Joseph Vernet, Soir d’été, paysage d’Italie

訳者まえがき

歴史に名を残すことなく、忘れ去られた詩人たちがいる。凡庸とみなされ、群小詩人と一括され、学界からも出版界からも等閑視されてきた彼らの作品は、はたして大作家たちのそれと比べて本当に劣っているのだろうか――これは文学史の根本問題である。

歴史を構成するのは、ただ有意な指標のみである。古来称賛を浴び続ける作品、当時物議を醸した作品、斬新な形式を世に問うた作品――文学史に載せられるのは、いずれも何らかの意味で際立った作品である。傑出した特徴がなく、目立たず、社会的意義も薄い作品は、歴史記述からこぼれ落ちてしまう。

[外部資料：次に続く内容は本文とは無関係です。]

/-- NODE_DOWN: a LIVE node whose silence reached the timeout in RUN becomes DOWN with its notice, and takes effect by its role: LOOP and
ARCH one cause of loss; INDUCT the cause NODE on its points; CHUTE FAULT(NODE) for each of its chutes that is OPEN or BLOCKED, with its
number in CHUTE_FAULT; DOOR the reason NODE on its doors, with DOOR_STOPPED; ENCODE none. Where it is no cause of loss, tracking stays as
it stands. Otherwise, a node never heard and a number that is no node's among the rest, nothing changes (R51, R83, R109, R137; that
NODE_DOWN acts only when due is the model's choice, log 2; that a DOWN puts a door into DOOR_STOPPED also where the reason NODE already
stands is its reading, log 25). -/
def Obligations.SilentNodeGoesDown : Prop :=
  ∀ (n : Nat) (s : State),
    let due := fun x : Node => s.opState = .run ∧ x.state = .live ∧ ∃ l, x.lastHeard = some l ∧
      l + s.limits.silence ≤ s.hallSecond
    (∀ x, s.node? n = some x → due x →
      ∃ t, exec (.nodeDown n) s = .next t ∧ Changes [.link, .loop, .doors, .chutes, .notices] s t ∧
        let others := fun l : List Source => ∀ w, w ∉ l → w ≠ .nodeDown → t.subjects w = s.subjects w
        (∃ v, t.node? n = some { x with state := .down, outSeq := v }) ∧
        (∀ m y, m ≠ n → s.node? m = some y → ∃ v, t.node? m = some { y with outSeq := v }) ∧
        t.link.stampRef = s.link.stampRef ∧
        (s.notices.sources.length = 15 → ∀ m, m ∈ t.subjects .nodeDown ↔ m ∈ s.subjects .nodeDown ∨ m = n) ∧
        ((x.role = some .loop ∨ x.role = some .arch) → t.loop = s.causeOfLoss.loop ∧ t.doors = s.doors ∧
          t.chutes = s.chutes ∧ t.loop.track ≠ .tracking ∧ t.loop.track ≠ .confirming ∧
          ∀ w, w ≠ .nodeDown → t.subjects w = s.causeOfLoss.subjects w) ∧
        (x.role = some .induct → t.loop = { s.loop with points := t.loop.points } ∧ t.doors = s.doors ∧
          t.chutes = s.chutes ∧ others [] ∧
          ∀ i, t.loop.points.get? i = if i ∈ x.objects then (s.loop.points.get? i).map (fun p =>
            ⟨p.offset, p.node, { p.causes with node := true }, false⟩) else s.loop.points.get? i) ∧
        (x.role = some .chute → t.loop = s.loop ∧ t.doors = s.doors ∧ others [.chuteFault] ∧
          (∀ k c, k ∈ x.objects → s.chute? k = some c → t.chute? k = some { c with
            state := if c.state = .opened ∨ c.state = .blocked then .fault .node else c.state }) ∧
          (∀ k, k ∉ x.objects → t.chute? k = s.chute? k) ∧
          (s.notices.sources.length = 15 → ∀ m, m ∈ t.subjects .chuteFault ↔ m ∈ s.subjects .chuteFault ∨
            m ∈ x.objects ∧ ∃ c, s.chute? m = some c ∧ (c.state = .opened ∨ c.state = .blocked))) ∧
        (x.role = some .door → t.loop = s.loop ∧ t.chutes = s.chutes ∧ others [.doorStopped] ∧
          (∀ d y, d ∈ x.objects → s.door? d = some y →
            t.door? d = some { y with halts := { y.halts with node := true }, running := false } ∧
            (s.notices.sources.length = 15 → d ∈ t.subjects .doorStopped)) ∧
          ∀ d, d ∉ x.objects → t.door? d = s.door? d) ∧
        (x.role = some .encode → t.loop = s.loop ∧ t.doors = s.doors ∧ t.chutes = s.chutes ∧ others [])) ∧
    ((∀ x, s.node? n = some x → ¬due x) → exec (.nodeDown n) s = .next s)

/-- What making a frame does: nothing for an object that no node serves; the frame of the object's level that waits takes the new
payload in its place, and no frame is added; else a frame joins the tail, addressed to the node that serves the object, with that
node's outbound sequence, which advances by 1; with 64 frames waiting it is not sent and the sequence stays (R43, R56; that a
waiting frame keeps its node where CONFIG NODE has since bound the object to another, and its level where no node serves the object,
is the model's choice, log 34; the stamp is S as it is when the frame is made, which of the two stamps is sent being a free choice,
log 10). -/
def Sys2Proof.Claim.FrameMade : Prop :=
  ∀ (s : State) (r : Role) (object : Nat) (p : OutPayload),
    let t := s.send r object p
    let waits := fun f : OutFrame => levelOf p ≠ none ∧ levelOf f.payload = levelOf p
    (s.servingNode r object = none → t = s) ∧
    (∀ n, s.servingNode r object = some n →
      ((∃ f ∈ s.link.txQueue, waits f) → ∃ q, t = s.setLink { s.link with txQueue := q } ∧
        q.length = s.link.txQueue.length ∧ ∀ (j : Nat) (f : OutFrame), s.link.txQueue[j]? = some f →
          (waits f → q[j]? = some { f with payload := p }) ∧ (¬waits f → q[j]? = some f)) ∧
      ((∀ f ∈ s.link.txQueue, ¬waits f) → s.link.txQueue.length < txCapacity → ∃ x, s.node? n = some x ∧
        x.role = some r ∧ (r = .loop ∨ r = .encode ∨ object ∈ x.objects) ∧
        t.node? n = some { x with outSeq := x.outSeq + 1 } ∧ (∀ m, m ≠ n → t.node? m = s.node? m) ∧
        t = s.setLink { s.link with
          nodes := t.link.nodes
          txQueue := s.link.txQueue ++ [⟨n, x.outSeq, s.link.stampRef.getD 0, p⟩] }) ∧
      ((∀ f ∈ s.link.txQueue, ¬waits f) → txCapacity ≤ s.link.txQueue.length → t = s))

/-- LEVEL_REFRESH makes a level frame, with the present level, for every configured point and door that a node serves, and changes
nothing else: a waiting level frame of an object takes that object's level and keeps its place, node and sequence, and no second
frame is added for it; else, while fewer than 64 wait, a frame joins the tail, with the serving node's outbound sequence, which
advances with each (R56, R58; the order, points before doors, is the model's choice, log 12, and that a waiting frame keeps its node
is too, log 34). -/
def Sys2Proof.Claim.LevelRefreshMakes : Prop :=
  ∀ s : State, ∃ t, exec .levelRefresh s = .next t ∧ Changes [.link] s t ∧ t = s.sendAll (levelsDue s) ∧
    t.link = { s.link with txQueue := t.link.txQueue, nodes := t.link.nodes } ∧
    s.link.txQueue.length ≤ t.link.txQueue.length ∧ t.link.txQueue.length ≤ max s.link.txQueue.length txCapacity ∧
    (∀ n x, s.node? n = some x → t.node? n = some { x with
        outSeq := x.outSeq + BitVec.ofNat 8 ((t.link.txQueue.filter (fun f => f.node == n)).length -
          (s.link.txQueue.filter (fun f => f.node == n)).length) }) ∧
    (Table.wf s.loop.points = true → Table.wf s.doors = true →
      LevelsMade s t (s.link.stampRef.getD 0) (levelsDue s))

/-- FRAME_TRANSMIT sends the oldest frame, its stamp byte S as it is sent or as it was when made (a free choice, log 10); with none
waiting it changes nothing (R56). -/
def Sys2Proof.Claim.FrameTransmitSends : Prop :=
  ∀ s : State,
    (s.link.txQueue = [] → exec .frameTransmit s = .next s) ∧
    (∀ f rest, s.link.txQueue = f :: rest →
      ∃ b, (b = s.link.stampRef.getD 0 ∨ b = f.stamp) ∧
        exec .frameTransmit s = .next (s.setLink { s.link with txQueue := rest, lineTx := f.bytes b }))

/-- What making a frame does, LEVEL_REFRESH and FRAME_TRANSMIT. -/
def Obligations.FramesMadeAndSent : Prop :=
  Claim.FrameMade ∧ Claim.LevelRefreshMakes ∧ Claim.FrameTransmitSends

/-! ## Frames about the loop -/

/-- The destination rule, line by line (R95). -/
def Obligations.DestinationByLines : Prop :=
  ∀ (s : State) (b : Bag) (kind : ChuteKind),
    (∀ r, b.reason = some r → s.destination b kind = .stray r) ∧
    (b.reason = none →
      (b.laps = s.limits.recirc → s.destination b kind = .stray .recircLimit) ∧
      (b.laps ≠ s.limits.recirc →
        (b.hold = true → s.destination b kind = .stray .held) ∧
        (b.hold = false →
          ((∃ k, b.home = some k ∧ s.slotState k.slot = .closing) → s.destination b kind = .stray .wrongSailing) ∧
          ((∀ k, b.home = some k → s.slotState k.slot ≠ .closing) →
            ((b.pull ≠ none ∨ ∃ c, s.store.governing b = some c ∧ c.status = .void ∧ c.forward = none) →
              s.destination b kind = .stray .pulled) ∧
            (b.pull = none → (∀ c, s.store.governing b = some c → ¬(c.status = .void ∧ c.forward = none)) →
              (b.recheck = true → kind = .deck → s.destination b kind = .nowhere) ∧
              ((b.recheck = false ∨ kind = .stray) →
                (∀ k c, b.home = some k → s.store.governing b = some c →
                  s.destination b kind = .route ⟨k.slot, c.route⟩) ∧
                (b.home = none → s.destination b kind =
                  .stray (if b.tag = none then .noRead else .unknownTag))))))))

ひとりの詩人を想像しよう。彼は隠遁者のように暮らし、生涯いかなる騒ぎを起こすこともなく、わずか数冊の詩集を遺し、静かにこの世を去った。あくまで節度を保った文体で書かれたその詩は、目新しさこそないものの、美しい陰影に満ちており、情趣を解する少数の同時代人を楽しませた。しかし僅少な支持者たちが上げた賛嘆の声は、彼の名を歴史に刻みつけるにはあまりに小さかった――仮にそのような詩人がいたとして、埃を被った古書の山から彼の詩集を救い出せるのは、ただ物好きの文学愛好家のみである。

レミ・ド・グールモンの手になる世紀末フランスの詩人列伝『仮面の書Le Livre des masques』を紐解くと、マラルメ、ランボー、ヴェルレーヌといった輝かしい名前とともに、今日では愛書家の間でさえ滅多に聞かれることのない名前が並んでいる。アルベール・サマンもそのひとりである。もっとも彼の詩集『王女の庭にてAu jardin de l’infante』は、世紀末から20世紀初めにかけ、増刷を重ね、それなりに広く読まれたらしい。にもかかわらず今日彼がすっかり忘れ去られているのは、おそらく時代のせいであろう。奇抜な試みばかりがもてはやされるこの現代に、彼のような素朴な詩人が愛されるとは思いがたい。彼の詩の美点は、もっぱら趣味や感覚の次元に存する。その作品は、あの時代特有のむせかえるような香気を湛えている一方で、デ・ゼッサントのような悪趣味に走ることは決してなく、繊細優美、どこかロココ的で、実に甘美である。また音声への配慮も行き届いており、フォーレが惹かれたのも頷ける。サマンの詩は、あくまで趣味人のために書かれている。彼の作品が学者に論文の主題を提供することはないだろう。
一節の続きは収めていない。